_MATERIAL PROVIDED:_
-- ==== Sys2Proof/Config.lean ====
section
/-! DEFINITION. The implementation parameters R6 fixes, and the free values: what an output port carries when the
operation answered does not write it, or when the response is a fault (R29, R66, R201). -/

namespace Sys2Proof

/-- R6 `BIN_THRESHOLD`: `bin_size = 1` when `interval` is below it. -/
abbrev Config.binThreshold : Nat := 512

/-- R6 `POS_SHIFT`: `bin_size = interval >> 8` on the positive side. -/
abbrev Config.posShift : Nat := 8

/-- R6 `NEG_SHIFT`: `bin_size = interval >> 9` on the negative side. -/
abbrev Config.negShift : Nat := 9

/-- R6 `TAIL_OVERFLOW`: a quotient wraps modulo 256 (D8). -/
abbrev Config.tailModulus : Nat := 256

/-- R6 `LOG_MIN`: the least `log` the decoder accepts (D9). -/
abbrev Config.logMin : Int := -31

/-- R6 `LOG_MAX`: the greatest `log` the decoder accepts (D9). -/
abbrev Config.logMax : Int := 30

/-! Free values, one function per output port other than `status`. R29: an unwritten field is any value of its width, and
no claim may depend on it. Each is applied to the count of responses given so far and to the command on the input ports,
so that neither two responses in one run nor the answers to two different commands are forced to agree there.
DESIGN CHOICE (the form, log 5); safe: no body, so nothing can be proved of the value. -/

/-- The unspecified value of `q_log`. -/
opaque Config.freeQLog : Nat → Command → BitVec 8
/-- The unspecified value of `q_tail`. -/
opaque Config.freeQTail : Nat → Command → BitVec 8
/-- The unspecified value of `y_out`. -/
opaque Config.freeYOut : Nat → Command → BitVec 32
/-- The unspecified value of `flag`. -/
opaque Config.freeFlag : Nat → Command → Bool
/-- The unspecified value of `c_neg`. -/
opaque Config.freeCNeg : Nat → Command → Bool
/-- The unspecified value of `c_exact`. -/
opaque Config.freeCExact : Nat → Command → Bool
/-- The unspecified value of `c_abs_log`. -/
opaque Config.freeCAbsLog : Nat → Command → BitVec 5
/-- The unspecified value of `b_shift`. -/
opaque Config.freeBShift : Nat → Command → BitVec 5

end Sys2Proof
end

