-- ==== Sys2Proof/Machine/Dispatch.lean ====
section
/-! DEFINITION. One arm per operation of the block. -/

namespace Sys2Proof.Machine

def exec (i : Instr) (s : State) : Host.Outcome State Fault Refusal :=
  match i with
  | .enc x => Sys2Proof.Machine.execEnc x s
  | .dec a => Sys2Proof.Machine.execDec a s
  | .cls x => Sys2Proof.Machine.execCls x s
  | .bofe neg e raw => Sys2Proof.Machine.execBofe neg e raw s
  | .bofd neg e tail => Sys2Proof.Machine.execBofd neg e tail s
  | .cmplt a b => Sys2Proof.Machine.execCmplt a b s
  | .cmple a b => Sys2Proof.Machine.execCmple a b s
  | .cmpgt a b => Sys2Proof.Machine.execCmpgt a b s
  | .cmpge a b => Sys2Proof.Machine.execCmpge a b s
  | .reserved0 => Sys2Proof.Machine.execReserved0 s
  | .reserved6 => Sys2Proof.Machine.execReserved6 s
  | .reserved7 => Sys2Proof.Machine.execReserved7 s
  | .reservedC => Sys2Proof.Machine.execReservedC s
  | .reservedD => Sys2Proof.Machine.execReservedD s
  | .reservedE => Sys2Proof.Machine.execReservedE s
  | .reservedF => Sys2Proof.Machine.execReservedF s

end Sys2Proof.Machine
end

_WORK TO COMPLETE:_ Among the lines of the material above, find those with the word "operation". Copy each one.

_SOLUTION FOR THIS EXERCISE:_
operation answered does not write it, or when the response is a fault (R29, R66, R201). -/
/-! DEFINITION. One arm per operation of the block. -/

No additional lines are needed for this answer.